Thursday, April 6, 2017

DRIVING NAKED OR WHY I DON’T TAKE AMBIAN





I have suffered from intermittent insomnia for years.  Oh, don’t get me wrong I can fall asleep easily, I don’t obsess or have racing thoughts, nope falling asleep is not my issue.  I am not saying I don’t have issues believe me I have issues about my issues but falling asleep is not one.  I do however have a terrible time staying asleep.  Most people go into REM sleep and then they pass on over into Beta sleep which is that deep restful sleep.  Not me.  I go into REM sleep, jerk and I am awake.  Sometimes I can fall back to sleep but most of the time I spend the rest of the night tossing and turning willing myself to fall back asleep. 

Years ago, my doctor sent me to a sleep clinic.  They attached electrodes to my head and wrapped chords around my body and then told me to go to sleep.  I mean what could be more restful than being trust up like a Christmas goose and told to sleep.


Nope, no pressure there.  I tried to sleep.  I turned this way and squiggled that way until I finally dozed off just enough to have that falling off a curb feeling.  I jerked awake and that was all there was to sleep for the next eight hours.  When the test was over and the doctors all converged watching the video, examining the EEG and the EKG and the ABC’s of my night they all came to the conclusion all I needed was a good sedative.  Low and behold there was a brand new one on the market.  Everyone was talking about it.  Drug reps were handing them out like Tic Tacs at a garlic festival. 

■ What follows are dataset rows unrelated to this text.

/-- size and coordinate-array length of a fibre. -/
def Stream.size (q : Stream) : Nat := field q.d4.toNat 32 32 + 1
def Stream.len (q : Stream) : Nat := field q.d4.toNat 0 32
/-- First position of the fibre's own row in a dense or bitmap level, and the position of a singleton. -/
def Stream.row (q : Stream) : Nat :=
  match q.lvk.toNat with
  | 1 => 0
  | 3 => q.d3.toNat
  | _ => q.d3.toNat * q.size
/-- The position that D5 or D6 holds: they keep it modulo 2^64, and it is counted on from the first (DESIGN CHOICE, log 74). -/
def Stream.full (q : Stream) (x : Nat) : Nat := q.row + (x + 2 ^ 64 - q.row % 2 ^ 64) % 2 ^ 64
/-- Next and end position. -/
def Stream.pos (q : Stream) : Nat := q.full q.d5.toNat
def Stream.fin (q : Stream) : Nat := q.full q.d6.toNat
/-- A value of 2^32 or more in a 32-bit stream is malformed (09 R204); so is one of 2^64 or more in a 64-bit stream (log 74). -/
def Stream.wide (q : Stream) (x : Nat) : Bool := decide ((if q.iw then 2 ^ 64 else 2 ^ 32) ≤ x)
/-- The stream moved to position k; what was fetched ahead for earlier positions goes. -/
def Stream.at (q : Stream) (k : Nat) : Stream :=
  { q with d5 := BitVec.ofNat 64 k, ahead := q.ahead.filter fun x => decide ((if q.lvk = 2 then k / 64 else k) ≤ x.pos) }

/-- A read of the fibre's arrays, without change of the draw counter: coordinates under the poison code read as free
values of the current draw. -/
def State.fibreRead (s : State) (q : Stream) (a n : Nat) : M Elt := (s.streamRead q.sp (a % 2 ^ 64) n 0).map (·.2)
/-- Address of coordinate entry k, and of bit word k. -/
def Stream.crdAddr (q : Stream) (k : Nat) : Nat := (q.abase.toNat + k * q.ib) % 2 ^ 64
def Stream.bitAddr (q : Stream) (k : Nat) : Nat := (q.base.toNat + 8 * k) % 2 ^ 64
/-- Coordinate entry k. -/
def State.crd (s : State) (q : Stream) (k : Nat) : M Elt := (s.streamGet q false k (q.crdAddr k) q.ib 0).map (·.2)
/-- Bit word k. -/
def State.bitWord (s : State) (q : Stream) (k : Nat) : M Elt := (s.streamGet q false k (q.bitAddr k) 8 0).map (·.2)

/-- The reads of pos[p] and pos[p+1], made once at sfib, or at the first delivery while pend is 1: they are held as pos and end,
whatever they hold (09 R204, 13 R295). -/
def State.fibreStart (s : State) (q : Stream) : M Stream :=
  if !q.pend then .ok q else
  let a := q.base.toNat + q.d3.toNat * q.ib
  match s.fibreRead q a q.ib with
  | .error e => .error e
  | .ok lo =>
    match s.fibreRead q (a + q.ib) q.ib with
    | .error e => .error e
    | .ok hi =>
      .ok { q with pend := false, badPos := lo.bad || hi.bad, lo := some (BitVec.ofNat 64 lo.val), d5 := BitVec.ofNat 64 lo.val,
                   d6 := BitVec.ofNat 64 hi.val }

/-- A started fibre whose held positions pass the checks of 09 R205: a poisoned one traps, as it is used as control. -/
def State.fibreReady (s : State) (i : QIdx) (q : Stream) : Except Next Stream :=
  match s.fibreStart q with
  | .error e => .error (.exc e)
  | .ok q =>
    if q.badPos then .error (.exc poisonTrap)
    else if q.lvk = 1 ∧ (q.fin < q.pos ∨ q.len < q.fin) then .error (.malformed i)
    else .ok q

/-- The next set bit of a bitmap fibre from position k, before `fin`. -/
def State.nextBit (s : State) (q : Stream) : Nat → Nat → M (Option Nat)
  | 0, _ => .ok none
  | fuel + 1, k =>
    if q.fin ≤ k then .ok none else
    match s.bitWord q (k / 64) with
    | .error e => .error e
    | .ok w =>
      if w.bad then .error poisonTrap
      else if w.val / 2 ^ (k % 64) = 0 then s.nextBit q fuel ((k / 64 + 1) * 64)
      else
        let b := k + ctzN 64 (w.val / 2 ^ (k % 64))
        .ok (if b < q.fin then some b else none)

/-- Examine the next pair of fibre stream i; `prev` is the coordinate delivered before it in this delivery. -/
def State.fibreNext (s : State) (i : QIdx) (q : Stream) (prev : Option Nat) : Next :=
  match s.fibreReady i q with
  | .error x => x
  | .ok q =>
    if q.fin ≤ q.pos then .none else
    let k := q.pos
    match q.lvk.toNat with
    | 0 =>
      let c := k - q.row
      if q.wide k || q.wide c then .malformed i else .pair c k false (q.at (k + 1))
    | 2 =>
      match s.nextBit q (q.size / 64 + 2) k with
      | .error e => .exc e
      | .ok none => .none
      | .ok (some b) => if q.wide b then .malformed i else .pair (b - q.row) b false (q.at (b + 1))
    | 3 =>
      if q.len ≤ k then .malformed i else
      match s.crd q k with
      | .error e => .exc e
      | .ok c => if q.size ≤ c.val ∨ q.wide k then .malformed i else .pair c.val k c.bad (q.at (k + 1))
    | _ =>
      let before : M (Option Nat) :=
        match prev with
        | some c => .ok (some c)
        | none =>
          -- a restored fibre reads pos[p] again to learn where it starts (log 14)
          let lo : M Nat := match q.lo with
            | some x => .ok x.toNat
            | none => (s.fibreRead q (q.base.toNat + q.d3.toNat * q.ib) q.ib).map (·.val)
          lo.bind fun lo => if lo < k then (s.crd q (k - 1)).map fun x => some x.val else .ok none
      match before with
      | .error e => .exc e
      | .ok b =>
        match s.crd q k with
        | .error e => .exc e
        | .ok c =>
          if q.size ≤ c.val || q.wide k || (match b with
            | some x => decide (c.val ≤ x)
            | none => false) then .malformed i
          else .pair c.val k c.bad (q.at (k + 1))

/-! ### Skipping (09 R209, 13 R297) -/

/-- A coordinate read by a search: it is judged by its size and against the nearest coordinates read on either side. -/
def State.probe (s : State) (i : QIdx) (q : Stream) (k : Nat) (below above : Option Nat) : Except Next Nat :=
  match s.crd q k with
  | .error e => .error (.exc e)
  | .ok c =>
    if c.bad then .error (.exc poisonTrap)
    else if q.size ≤ c.val || (match below with
        | some x => decide (c.val ≤ x)
        | none => false) || (match above with
        | some x => decide (x ≤ c.val)
        | none => false) then .error (.malformed i)
    else .ok c.val

/-- Bisect positions lo ≤ k ≤ hi, where entries below lo are below the target and entry hi, if any, is not: the position,
and the coordinate read nearest below it. -/
def State.bisect (s : State) (i : QIdx) (q : Stream) (t : Nat) : Nat → Nat → Nat → Option Nat → Option Nat → Except Next (Nat × Option Nat)
  | 0, lo, _, below, _ => .ok (lo, below)
  | fuel + 1, lo, hi, below, above =>
    if hi ≤ lo then .ok (lo, below) else
    let k := (lo - 1 + hi) / 2
    match s.probe i q k below above with
    | .error x => .error x
    | .ok c => if t ≤ c then s.bisect i q t fuel lo k below (some c) else s.bisect i q t fuel (k + 1) hi (some c) above

/-- Probe crd[pos + 2^j - 1] until a probe reaches the target, then bisect (13 R297). -/
def State.gallop (s : State) (i : QIdx) (q : Stream) (t : Nat) : Nat → Nat → Nat → Option Nat → Except Next (Nat × Option Nat)
  | 0, _, lo, below => .ok (lo, below)
  | fuel + 1, step, lo, below =>
    let k := q.pos + step - 1
    if q.fin ≤ k then s.bisect i q t 66 lo q.fin below none else
    match s.probe i q k below none with
    | .error x => .error x
    | .ok c => if t ≤ c then s.bisect i q t 66 lo k below (some c) else s.gallop i q t fuel (2 * step) (k + 1) (some c)
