/-- Form the units of the active elements of a store in rising order (05 R122, R126). -/
def storeElts (h : Hart) (a : SReg) (md : EaMode) (d : VIdx) : List Nat → State → M (State × List StoreUnit)
  | [], s => .ok (s, [])
  | i :: t, s =>
    match s.storeUnits h.space (h.ea a md i) (h.ew / 8) i .store ((h.regs.v[d]).elt h.ew i) with
    | .error e => .error e
    | .ok (u, us) =>
      match storeElts h a md d t u with
      | .error e => .error e
      | .ok (v, vs) => .ok (v, us ++ vs)

/-- A plain vector store: one entry with the charge of VL elements whatever the mask. -/
def vecStore (d : VIdx) (a : SReg) (md : EaMode) (m : MIdx) (s : State) : M State :=
  streamed (d :: md.reads) [] (vmemLegal [8, 16, 32, 64] a md) (fun s =>
    match s.hart.vmemActive md m with
    | .error e => .error e
    | .ok act =>
      let c := vecCharge s.hart.vl s.hart.ew
      if s.hart.capacity < s.hart.charge + c then .error (.trap causeCapacity 0 none) else
      match storeElts s.hart a md d act s with
      | .error e => .error e
      | .ok (t, us) => (t.hart.push (.store us) c).map fun h => { t with hart := h }) s

/-- `vld vd, sbase, m`. -/
def execVld (d : VIdx) (a : SReg) (m : MIdx) (s : State) : Out := plain s (vecLoad d a .unit m false)
/-- `vlds vd, sbase, sstride, m`. -/
def execVlds (d : VIdx) (a st : SReg) (m : MIdx) (s : State) : Out := plain s (vecLoad d a (.stride st) m false)
/-- `vldx vd, sbase, vidx, m`. -/
def execVldx (d : VIdx) (a : SReg) (ix : VIdx) (m : MIdx) (s : State) : Out := plain s (vecLoad d a (.index ix) m false)
/-- `vldff vd, sbase, m`. -/
def execVldff (d : VIdx) (a : SReg) (m : MIdx) (s : State) : Out := plain s (vecLoad d a .unit m true)
/-- `vst vs, sbase, m`. -/
def execVst (d : VIdx) (a : SReg) (m : MIdx) (s : State) : Out := plain s (vecStore d a .unit m)
/-- `vsts vs, sbase, sstride, m`. -/
def execVsts (d : VIdx) (a st : SReg) (m : MIdx) (s : State) : Out := plain s (vecStore d a (.stride st) m)
/-- `vstx vs, sbase, vidx, m`. -/
def execVstx (d : VIdx) (a : SReg) (ix : VIdx) (m : MIdx) (s : State) : Out := plain s (vecStore d a (.index ix) m)

/-! ### Strip-terminal elements at their homes (05 R128, R129, 10 R241) -/

/-- Check and translate element i: alignment and region before translation (05 R120, R121, 11 R270). -/
def State.target (s : State) (cls : AccClass) (kind : AccKind) (perm : Perm) (a : SReg) (ix : VIdx) (i : Nat) : M Target :=
  let h := s.hart
  let n := h.ew / 8
  let x := h.ea a (.index ix) i
  if x % n ≠ 0 then .error (accExc h.space kind i (.bad causeAccess 4, x)) else
  match s.pieces h.who h.space cls kind perm x n with
  | .error e => .error (accExc h.space kind i e)
  | .ok (p :: _) => .ok ⟨i, x, p⟩
  | .ok [] => .error (accExc h.space kind i (.bad causeAccess 4, x))

/-- All active elements are checked before any performs; the lowest fault is taken. -/
def State.targets (s : State) (cls : AccClass) (kind : AccKind) (perm : Perm) (a : SReg) (ix : VIdx) :
    List Nat → M (List Target)
  | [] => .ok []
  | i :: t =>
    match s.target cls kind perm a ix i with
    | .error e => .error e
    | .ok x => (s.targets cls kind perm a ix t).map fun xs => x :: xs

/-- A target of an access that has begun, at the home it has now: a PEER or LOC element keeps its logical address, and a page
or Spire that is away makes it wait, never fault (05 R128 item 3). -/
def State.again (s : State) (cls : AccClass) (kind : AccKind) (perm : Perm) (t : Target) : M Target :=
  match s.hart.space with
  | .glb | .host => .ok t
  | sp =>
    match s.pieces s.hart.who sp cls kind perm t.a t.p.n with
    | .ok (p :: _) => .ok { t with p := p }
    | .ok [] => .ok t
    | .error (.page p page ctx lsid, _) => .error (.wait .mem (.restore p page ctx lsid))
    | .error _ => .error (.wait .mem .nothing)

/-- A device line is touched by an accepted store. -/
def Flight.hits (f : Flight) (line : Nat) : Bool :=
  match f.block with
  | some (false, b) => b / 4 == line
  | _ => false

/-- Stores held on the element's own path to its home are written there before it performs, the whole line of its link granule
(10 R230, R241, log 16); an element that no path leads to waits (16 R374). -/
def State.atHome (s : State) (l : Loc) : M State :=
  if s.farFrom s.hart.phys l 1 then .error (.wait .mem .nothing) else
  match l with
  | .dev a => s.drain fun f => f.onPath s.hart.phys && f.hits (a / 64)
  | _ => .ok s

/-- Read an element at its home. -/
def State.homeRead (s : State) (t : Target) (n : Nat) : State × Elt :=
  let bs := readPieces s.rawByte [t.p]
  if bs.any (·.2) then ({ s with draw := s.draw + 1 }, ⟨(byteVal (freeBytes s.draw 0 bs)).1 % 2 ^ (8 * n), true⟩)
  else (s, ⟨(byteVal bs).1 % 2 ^ (8 * n), false⟩)

/-- In whose name the hart in focus stores. -/
def State.origin (s : State) : Origin := ⟨s.hart.id.ctx, s.hart.phys⟩

/-- Store an element at its home (05 R128 item 4); a device line that the host may hold is recalled first (16 R372), and a frame
that is being saved makes it wait (11 R261). `keep` is the hart whose links stay. -/
def State.homeWrite (s : State) (t : Target) (n : Nat) (x : Elt) (keep : Option HartId) : M State :=
  let y := s.storeBytes n x
  let u : StoreUnit := ⟨t.p.loc, t.p.va, y.2, x.bad, s.hart.space == .glb⟩
  if s.saving u.loc then .error (.wait .mem .nothing) else
  match s.hostHolds s.origin u with
  | some line => .error (.wait .mem (.snoop line))
  | none => .ok ((y.1.shadow s.hart.id u).writeAll s.origin keep u)

/-- Note that a target has performed, with the value that it returns. -/
def State.performedAt (s : State) (t : Target) (x : Elt) (rest : List Target) : State :=
  { s with hart := { s.hart with begun := true, presAt := none, todo := rest, got := s.hart.got ++ [(t.i, x.val, x.bad)] } }

/-- Perform targets in order with one action on each, k in this step (0 for all). An action that answers none leaves its element
deferred. The second component is false when targets remain. -/
def performEach (f : Target → State → M (State × Option Elt)) : List Target → Nat → State → M (State × Bool)
  | [], _, s => .ok (s, true)
  | t :: ts, k, s =>
    match s.atHome t.p.loc with
    | .error e => .error e
    | .ok s =>
      match f t s with
      | .error e => .error e
      | .ok (u, none) => .ok (u, false)
      | .ok (u, some x) =>
        let v := u.performedAt t x ts
        if k = 1 ∧ ts ≠ [] then .ok (v, false) else performEach f ts (k - 1) v

/-- A strip-terminal access from its first element that has not performed: `check` gives the targets, `start` is what it does
before the first (05 R128 items 2 and 3). Once it has begun its targets are those that were checked. -/
def accessRun (cls : AccClass) (kind : AccKind) (perm : Perm) (check : State → M (State × List Target)) (start : List Target → State → M State)
    (f : Target → State → M (State × Option Elt)) (s : State) : M (State × Bool) :=
  if s.hart.begun then
    performEach (fun t s => (s.again cls kind perm t).bind fun t => f t s) s.hart.todo s.hart.pace s
  else
    match check s with
    | .error e => .error e
    | .ok (s, ts) =>
      match start ts s with
      | .error e => .error e
      | .ok s => performEach f ts s.hart.pace s

/-- The elements that an access has returned. -/
def Hart.gotElts (h : Hart) : List (Nat × Elt) := h.got.map fun x => (x.1, (⟨x.2.1, x.2.2⟩ : Elt))

/-- Write elements into register d of the hart in focus. -/
def State.putElts (s : State) (d : VIdx) (w : Nat) (xs : List (Nat × Elt)) : State :=
  { s with hart := { s.hart with regs := s.hart.regs.setV d ((s.hart.regs.v[d]).setElts w xs) } }

/-- The targets of the active elements. -/
def State.vmemTargets (s : State) (cls : AccClass) (kind : AccKind) (perm : Perm) (a : SReg) (ix : VIdx) (m : MIdx) :
    M (List Target) :=
  match s.hart.vmemActive (.index ix) m with
  | .error e => .error e
  | .ok act => s.targets cls kind perm a ix act

/-- The checks of an access (05 R128 item 2): its width and base, the deliveries into the registers it reads, its targets, and
the data operands ds, which a poisoned element of traps. Translation comes before poisoned data (DESIGN CHOICE, log 69). -/
def accessCheck (ws : List Nat) (cls : AccClass) (kind : AccKind) (perm : Perm) (reads writes data : List VIdx) (a : SReg) (ix : VIdx)
    (m : MIdx) (s : State) : M (State × List Target) :=
  match vmemLegal ws a (.index ix) s.hart, streamsReady s.hart reads writes with
  | .error e, _ => .error e
  | _, .error e => .error e
  | .ok _, .ok _ =>
    match deliver s reads with
    | .error e => .error (slotFirst s reads [] e)
    | .ok s =>
      match s.vmemTargets cls kind perm a ix m with
      | .error e => .error e
      | .ok ts =>
        (eltsClean (ts.flatMap fun t => data.map fun r => (t.i, (s.hart.regs.v[r]).elt s.hart.ew t.i))).map fun _ =>
          (s.warm s.hart.who s.hart.space (ts.map (·.p)), ts)
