/-- Code 0x07: on a cycle through terminal 7 of a permit node, the k of its permit nodes exceed the weight of its data
links. The k of a permit node is charged to each edge that enters it. -/
def code07 (img : List (BitVec 64)) : Option Nat :=
  let ls := imgLinkInfo img
  let pl := ls.filter fun l => l.ctl && l.k != 0
  let kOf := fun (v : Nat) => ((pl.filter fun l => vertex l.dst == v).map fun l => (l.k : Int)).foldl (· + ·) 0
  let edges := (imgData img).map (fun l => (vertex l.src, vertex l.dst, (l.slots : Int) + (if isDelay img l.src then 1 else 0) - kOf (vertex l.dst)))
    ++ pl.map fun l => (vertex l.src, vertex l.dst, - kOf (vertex l.dst))
  (pl.find? fun l =>
    match leastPath edges (vertex l.src) (imgNodes img + 17) [vertex l.dst] (vertex l.dst) with
    | some w => decide (w < kOf (vertex l.dst))
    | none => false).map (·.i)

/-! ### 0x08 to 0x0F -/

/-- Bytes of slot storage of a data link (14 R317). -/
def linkBytes (env : FabEnv) (l : LinkInfo) : Nat := max l.slots 1 * env.lanes * 64

/-- Place nodes in increasing index on the lowest router with room: (router, bytes left) and the node's need. The routers
of the nodes, or the first node that finds none. -/
def placeNodes : List (Nat × Nat) → List (Nat × Nat) → Except Nat (List (Nat × Nat))
  | _, [] => .ok []
  | room, (j, b) :: t =>
    match room.find? fun r => decide (b ≤ r.2) with
    | none => .error j
    | some r =>
      (placeNodes (room.map fun x => if x.1 = r.1 then (x.1, x.2 - b) else x) t).map fun l => (j, r.1) :: l

/-- The nodes' routers (14 R317). -/
def nodeRouters (env : FabEnv) (img : List (BitVec 64)) : Except Nat (List (Nat × Nat)) :=
  placeNodes (env.routers.map fun r => (r, 16384)) ((List.range (imgNodes img)).map fun j =>
    (j, ((imgData img).filter fun l => match l.dst with
      | .node i _ => i == j
      | _ => false).foldl (fun n l => n + linkBytes env l) 0))

/-- Code 0x08. -/
def code08 (env : FabEnv) (img : List (BitVec 64)) : Option Nat :=
  let ds := imgData img
  let full := ds.find? fun l => match l.dst with
    | .port ls _ _ => decide (32768 < (ds.filter fun x => decide (x.i ≤ l.i) && match x.dst with
        | .port ls' _ _ => ls' == ls
        | _ => false).foldl (fun n x => n + linkBytes env x) 0)
    | _ => false
  match full, nodeRouters env img with
  | some l, _ => some l.i
  | none, .error j => some (imgLinks img + j)
  | none, .ok _ => none

/-- Start entries: the controllers that they name, in order. -/
def starts (img : List (BitVec 64)) : List (Nat × Nat) :=
  ((List.range (imgCtrls img)).filter fun i => field (imgCtrl img i).toNat 56 4 == 0).map fun i => (i, field (imgCtrl img i).toNat 49 7)

/-- Code 0x09. -/
def code09 (img : List (BitVec 64)) : Option Nat :=
  let ls := imgLinkInfo img
  let ends := fun (l : LinkInfo) => [l.src, l.dst].filter fun e => match e with
    | .node _ _ => true
    | _ => false
  let twice := ls.find? fun l => (ends l).any (fun e => ls.any fun x => decide (x.i < l.i) && (ends x).contains e) || (l.src == l.dst && !(ends l).isEmpty)
  (twice.map (·.i)).or (firstIn (imgLinks img) (imgNodes img) fun j =>
    let w := imgNode img j
    (List.range 16).any fun t =>
      (nodeTerm w t).isSome && !(isCtrl (nodeKind w) && (t == 15 || (t == 7 && (starts img).any fun x => x.2 == j)))
        && !ls.any fun l => (ends l).contains (.node j t))

/-- Code 0x0A. -/
def code0A (img : List (BitVec 64)) : Option Nat :=
  let ls := (imgLinkInfo img).filter (·.ctl)
  let isC := fun (e : Ep) => match e with
    | .node j _ => isCtrl (nodeKind (imgNode img j))
    | _ => false
  let go := ls.filter fun l => isC l.src && isC l.dst && (match l.src, l.dst with
    | .node _ s, .node _ d => d == 7 && decide (s < 15)
    | _, _ => false)
  let edges := go.map fun l => (vertex l.src, vertex l.dst)
  let cyc := (go.find? fun l => onCycle edges (vertex l.src, vertex l.dst)).map (·.i)
  let ss := starts img
  cyc.or ((ss.find? fun x => ls.any (fun l => l.dst == .node x.2 7) || ss.any fun y => decide (y.1 < x.1) && y.2 == x.2).map fun x =>
    imgLinks img + imgNodes img + x.1)

/-- Neighbouring routers of the 4 x 4 mesh. -/
def meshEdges (routers : List Nat) : List (Nat × Nat) :=
  routers.flatMap fun a => (routers.filter fun b =>
    (a / 4 == b / 4 && (a + 1 == b || b + 1 == a)) || (a % 4 == b % 4 && (a + 4 == b || b + 4 == a))).map fun b => (a, b)

/-- The gateway in use: router 0, or 15 (14 R333). -/
def gateway (routers : List Nat) : Option Nat := if routers.contains 0 then some 0 else if routers.contains 15 then some 15 else none

/-- Code 0x0B: unplaceable; judged only where the placement is known. An offset g with (k + g) mod G = k names a port of the own group
(14 Table 14-3). A link between groups has two legs in the Cupola: from its source to the gateway, and from the gateway to its
destination, for the instances that leave and those that arrive (R333). -/
def code0B (env : FabEnv) (img : List (BitVec 64)) : Option Nat :=
  if !env.placed then none else
  if env.spires.length < imgSpires img then some 0xFFFF else
  let ls := imgLinkInfo img
  let far := fun (e : Ep) => match e with
    | .port _ _ g => g % max 1 env.groups != 0
    | _ => false
  let gw := gateway env.routers
  let noGate := gw.isNone
  let farLink := (ls.find? fun l => far l.src || far l.dst).map (·.i)
  let coll := firstIn (imgLinks img + imgNodes img) (imgCtrls img) fun i => field (imgCtrl img i).toNat 56 4 == 1
  if noGate ∧ (farLink.isSome ∨ coll.isSome) then farLink.or coll else
  let nodes := match nodeRouters env img with
    | .ok l => l
    | .error _ => []
  let at' := fun (e : Ep) => match e with
    | .node j _ => ((nodes.find? fun x => x.1 == j).map (·.2)).getD 0
    | .port l _ _ => (env.spires[l]?).getD 0
    | .counter l _ _ => (env.spires[l]?).getD 0
    | .none => 0
  let edges := meshEdges env.routers
  let joined := fun (a b : Nat) => (reach edges 16 [a]).contains b
  (ls.find? fun l =>
    !(if far l.src || far l.dst then joined (at' l.src) (gw.getD 0) && joined (gw.getD 0) (at' l.dst) else joined (at' l.src) (at' l.dst))).map (·.i)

I happily filled my prescription in anticipation of a good night’s sleep.  I celebrated by going to bed early.  I fell asleep quickly and remembered nothing until I awoke in my backyard.  It was the middle of the night and I was standing in the middle of my backyard, in the middle of winter, naked.  I had pajamas on when I fell asleep but here I was wide awake in my backyard without a stitch.  I made my way back in the house found my pajamas wadded in a pile on the floor of my kitchen, the refrigerator wide open and the water running.  I thought, hum that’s odd.  Someone broke in my house raided my refrigerator and left the water on.  I checked the locks after I dressed secured the house once again headed off to bed.  I tossed and turned wondering what in the hell had happened that I would tear off my clothes venture into my yard wearing nothing but my birthday suit.   The next morning, I felt like I had been on a ten-day Tequila bender.  I pulled myself together and drove the sixty miles to my office. 

I continued to take the sedative hoping and praying that it would put me to sleep like that woman on the Sominex commercial, sleep, sleep Sleep.  Each night I would wake in some form of undress in either a closet, the kitchen or one time standing in the shower.  I spoke to my physician about the sleep walking and she told me it was one of the side effects of Ambien, that some people had complained of sleep eating, but that I shouldn’t worry and the side effects would eventually go away.

 

Then it happened.  The reason I will never take a sleeping pill again.  It was a night much like any other.  I got the munchkin in bed, completed my nightly routine then snuggled down in my bed for hopefully a night of sleep.  I fell asleep easily enough.   I slept.  I slept soundly.   I slept soundly until I awoke in front of my office door.  Standing in front of my office door that was sixty miles from my house in the dark of night.  I was standing in front of my office door sixty miles from my house NAKED.  Not a stitch.  I was letting it all hang out.  I was airing out the laundry.  I looked around and luckily not a soul was around.  I ran to my car and popped the trunk and like Eve I began searching for something to cover my nakedness.  I found a rain poncho and some work-out pants and quickly put them on. 

About that time a police car drove up.  The officer rolled down his window and smiled and asked if everything was all right.  WAS EVERYTHING ALL RIGHT?   No, it wasn’t all right.  I had driven sixty miles in the middle of the night ASLEEP!!  Not only was I asleep but I was NAKED and asleep. 


I still don’t sleep.  I still suffer from intermittent insomnia.  I do not take any kind of sedative.  

I told the doctor what happened and she paused then replied "Well I wouldn't take that anymore if I were you."  Thanks Doctor Obvious. 

1 comment:

Lori said...

OMG! That's about the craziest story I've ever heard. So all those side effects they rattle off in the commercials are actually true. Good to know.